Problem statement: Please report each line in the material below that includes "next".

[Start of Attachment]

/-- One thread stands at a relaxed load, with an atomic declared `use` of another word after it. -/
def leads (use : BitVec 3) : State :=
  let at_ := { ops 0 10 6 0 2 2 0 with use := use }
  let s := { program true [.ld (ops 0 8 4 0 0 2 0), .atom at_] with tlb := [⟨0, firstPc / 2 ^ 16, BitVec.ofNat 64 (firstPc + 0xBF), false⟩] }
  withV (s.upd fun g => { g with lane := { g.lane with frags := [(0, ⟨1, BitVec.ofNat 64 firstPc, .ready, 0, 0, false⟩)] } })
    [(4, BitVec.ofNat 32 firstPc), (6, BitVec.ofNat 32 (firstPc + 0x400))]

/-- An atomic whose use lets it take effect before the load, and one of no use. -/
theorem test_witness_StepRunsDecoded_ahead :
    (leads 3).laneIssues = true ∧ (leads 0).laneIssues = true ∧ (leads 0).leading = none
      ∧ ∃ x t, (leads 3).leading = some x ∧ earlyAtomic x.1 x.2.1 x.2.2 ((leads 3).upd Group.movedOn) = some t := by
  refine ⟨by decide, by decide, by decide, ⟨_, _, rfl, rfl⟩⟩

/-- The lane stream `back` bytes before the end of its page; the next page mapped, or not. -/
def atEdge (back : Nat) (mapped : Bool) : State :=
  let s := { lanes with tlb := [⟨0, firstPc / 2 ^ 16, BitVec.ofNat 64 (firstPc + 0xA7), false⟩] ++
    (if mapped then [⟨0, firstPc / 2 ^ 16 + 1, BitVec.ofNat 64 (2 * firstPc + 0xA7), false⟩] else []) }
  let s := withLlen s
  s.upd fun g => { g with lane := .start 8 (BitVec.ofNat 64 (firstPc + 65536 - back)) .none }
where
  withLlen (s : State) : State := s.setLaunch 0 (some { firstLaunch with record := { firstLaunch.record with llen := 257 } })

theorem test_witness_Fetch_edge :
    let s := atEdge 4 true
    let sick := s.setTagsOf (2 * firstPc) 8 tagPOI
    let worn := s.setTagsOf (firstPc + 65528) 8 tagPOI
    let pc := fun (s : State) => s.grp.stream.frag.pc
    let crossing := fun (s : State) => inSection (s.recordOf s.grp).lcode (s.recordOf s.grp).llen (pc s) && canonical (pc s)
      && decide (65536 - (pc s).toNat % 65536 < 12) && s.xlate s.grp (pc s) aFetch == .ok (firstPc + 65532) true
      && s.xlate s.grp (pc s + 11) aFetch == .ok (2 * firstPc + 7) true
    [s, sick, worn].all crossing = true ∧ s.poisoned 0 (firstPc + 65532) 4 = false ∧ s.poisoned 0 (2 * firstPc) 8 = false
      ∧ sick.poisoned 0 (2 * firstPc) 8 = true ∧ worn.poisoned 0 (firstPc + 65532) 4 = true
      ∧ (match (atEdge 4 false).xlate (atEdge 4 false).grp (pc (atEdge 4 false) + 11) aFetch with | .fault _ => true | _ => false) = true
      ∧ (atEdge 4 false).xlate (atEdge 4 false).grp (pc (atEdge 4 false)) aFetch = .ok (firstPc + 65532) true := by decide

theorem test_witness_Fetch :
    let s := lanes
    let r := s.recordOf s.grp
    let last := BitVec.ofNat 64 (firstPc + 16372)
    let sick := s.setTagsOf firstPc 8 tagPOI
    let gone := { s with tlb := [] }
    let out := s.upd fun g => { g with pc := BitVec.ofNat 64 (firstPc + 256), lane := .start 8 (BitVec.ofNat 64 (firstPc + 768)) .none }
    s.grp.pc.toNat % 4 = 0 ∧ inSection r.scode r.slen s.grp.pc = true ∧ canonical s.grp.pc = true
      ∧ s.xlate s.grp s.grp.pc aFetch = .ok firstPc true ∧ s.xlate s.grp (s.grp.pc + 3) aFetch = .ok (firstPc + 3) true
      ∧ s.poisoned (sectorOfCore s.grp.core) firstPc 4 = false ∧ inSection r.lcode r.llen s.grp.stream.frag.pc = true ∧ s.grp.stream.frag.pc.toNat % 65536 ≤ 65524
      ∧ s.xlate s.grp (s.grp.stream.frag.pc + 11) aFetch = .ok (firstPc + 11) true ∧ s.poisoned (sectorOfCore s.grp.core) firstPc 12 = false
      ∧ sick.xlate sick.grp sick.grp.pc aFetch = .ok firstPc true ∧ sick.xlate sick.grp (sick.grp.pc + 3) aFetch = .ok (firstPc + 3) true
      ∧ sick.poisoned (sectorOfCore sick.grp.core) firstPc 4 = true ∧ inSection r.scode r.slen sick.grp.pc = true
      ∧ (match gone.xlate gone.grp gone.grp.pc aFetch with | .fault _ => true | _ => false) = true
      ∧ (match gone.xlate gone.grp gone.grp.stream.frag.pc aFetch with | .fault _ => true | _ => false) = true
      ∧ inSection (gone.recordOf gone.grp).lcode (gone.recordOf gone.grp).llen gone.grp.stream.frag.pc = true
      ∧ sick.xlate sick.grp (sick.grp.stream.frag.pc + 11) aFetch = .ok (firstPc + 11) true ∧ sick.poisoned (sectorOfCore sick.grp.core) firstPc 12 = true
      ∧ gone.grp.pc.toNat % 4 = 0 ∧ inSection (gone.recordOf gone.grp).scode (gone.recordOf gone.grp).slen gone.grp.pc = true
      ∧ canonical gone.grp.pc = true
      ∧ last.toNat % 65536 ≤ 65524 ∧ (BitVec.ofNat 64 (firstPc + 2)).toNat % 4 ≠ 0
      ∧ out.grp.pc.toNat % 4 = 0 ∧ inSection r.scode r.slen out.grp.pc = false ∧ inSection r.lcode r.llen out.grp.stream.frag.pc = false := by
  decide

theorem test_witness_StepAlwaysRuns : ∀ i rest, lab.agenda = .event i :: rest → i.isLane = false ∧ i.isScalar = false := by
  intro i rest h
  have h' : lab.agenda = [] := rfl
  rw [h'] at h
  cases h

/-- A step that answers a next state from a state whose memory lists bytes. -/
theorem test_witness_StepKeepsMemoryOk : (placed 32 0x101C6FFC).MemoryOk ∧ ∃ t, step (placed 32 0x101C6FFC) = .next t := by
  refine ⟨?_, ⟨_, rfl⟩⟩
  unfold State.MemoryOk Memory.wf
  decide

theorem test_witness_StartValues : (63 : Nat) ≠ 0 ∧ 63 < 64 := by decide

theorem test_witness_EncodingFaithful :
    Instr.wf (.saddi 7 6 0xFFC) = true ∧ (encode (.saddi 7 6 0xFFC)).isSome = true ∧ Instr.wf (.iadd (ops 1 5 6 7 0 2 0)) = true
      ∧ (encode (.iadd (ops 1 5 6 7 0 2 0))).isSome = true := by decide

/-! ### Results the spec works out -/

/-- Register `r` of thread 0 after an instruction. -/
def result (s : State) (i : Instr) (r : Nat) : Word := (after (exec i s)).rdV 0 r

/-- R98: 0x7FFF_FFF0 + 0x20. -/
theorem test_iadd_wraps_and_saturates :
    let s := withV lanes [(6, 0x7FFFFFF0), (7, 0x20)]
    result s (.iadd (ops 0 5 6 7 0 2 0)) 5 = 0x80000010 ∧ result s (.iadd (ops 1 5 6 7 0 2 0)) 5 = 0x7FFFFFFF := by decide
/-- R98: 0xFFFF_FFF0 + 0x20 as .Z32, saturating. -/
theorem test_iadd_saturates_unsigned :
    result (withV lanes [(6, 0xFFFFFFF0), (7, 0x20)]) (.iadd (ops 1 5 6 7 0 6 0)) 5 = 0xFFFFFFFF := by decide
/-- R98: 5 − 9 as .Z32, saturating. -/
theorem test_isub_saturates_unsigned :
    result (withV lanes [(6, 5), (7, 9)]) (.isub (ops 1 5 6 7 0 6 0)) 5 = 0 := by decide

/-- R114: the worked example, 300.0, 464.0 and 500.0 to E4M3. -/
theorem test_cvt_e4m3 :
    result (withV lanes [(9, 0x43960000)]) (.cvt (ops 0 8 9 0 0 12 10)) 8 = 0x79
      ∧ result (withV lanes [(9, 0x43E80000)]) (.cvt (ops 0 8 9 0 0 12 10)) 8 = 0x7E
      ∧ result (withV lanes [(9, 0x43FA0000)]) (.cvt (ops 0 8 9 0 0 12 10)) 8 = 0x7F
      ∧ result (withV lanes [(9, 0x43FA0000)]) (.cvt (ops 1 8 9 0 0 12 10)) 8 = 0x7E := by decide
/-- R114: the same values to E5M2. -/
theorem test_cvt_e5m2 :
    result (withV lanes [(9, 0x43960000)]) (.cvt (ops 0 8 9 0 0 13 10)) 8 = 0x5D
      ∧ result (withV lanes [(9, 0x43E80000)]) (.cvt (ops 0 8 9 0 0 13 10)) 8 = 0x5F
      ∧ result (withV lanes [(9, 0x43FA0000)]) (.cvt (ops 0 8 9 0 0 13 10)) 8 = 0x60 := by decide
/-- R116: the example with 0x7F7E_3800. -/
theorem test_unpack_f16_e4m3 :
    let s := withV lanes [(2, 0x7F7E3800)]
    result s (.unpack (ops 0 4 2 0 0 8 12)) 4 = 0x3C000000 ∧ result s (.unpack (ops 0 4 2 0 0 8 12)) 5 = 0x7E005F00 := by decide

/-- A group of 64 threads whose threads 4 to 11 have q6 set and whose even threads have q2 set. -/
def voters : State :=
  let s := lanes.upd fun g => { g with w := 64, n := 32, lane := .start 64 (BitVec.ofNat 64 firstPc) .none }
  (List.range 64).foldl (fun (s : State) t => s.upd fun g =>
    (g.setPred t 6 (decide (4 ≤ t ∧ t ≤ 11))).setPred t 2 (decide (t % 2 = 0))) s
/-- The BALLOT example of spec 06 (R131): 56 active threads, even ones counted. -/
theorem test_ballot_example :
    let t := after (exec (.ballot { ops 0 20 0 0 0 0 2 with q := 6, neg := true }) voters)
    t.rdV 0 20 = 0x55555005 ∧ t.rdV 63 21 = 0x55555555 ∧ t.rdV 4 20 = voters.rdV 4 20 := by decide

/-- R32: with W = 64, N = 40 and RWB = 0x1_0000, v5 of thread 37 lies at byte 0x1_1734; after a split in two it is v5 of
thread 5 of the child at 0x1_1400. -/
theorem test_window_example :
    let s := (lanes.upd fun g => { g with w := 64, n := 40, rwb := 0x10000 }).wrV 37 5 0xAB
    (s.core 0).regByte 0x11734 = 0xAB ∧ (s.upd fun g => { g with w := 32, rwb := 0x11400 }).rdV 5 5 = 0xAB := by decide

[End of Attachment]

Reply to the task:
/-- The lane stream `back` bytes before the end of its page; the next page mapped, or not. -/
/-- A step that answers a next state from a state whose memory lists bytes. -/
theorem test_witness_StepKeepsMemoryOk : (placed 32 0x101C6FFC).MemoryOk ∧ ∃ t, step (placed 32 0x101C6FFC) = .next t := by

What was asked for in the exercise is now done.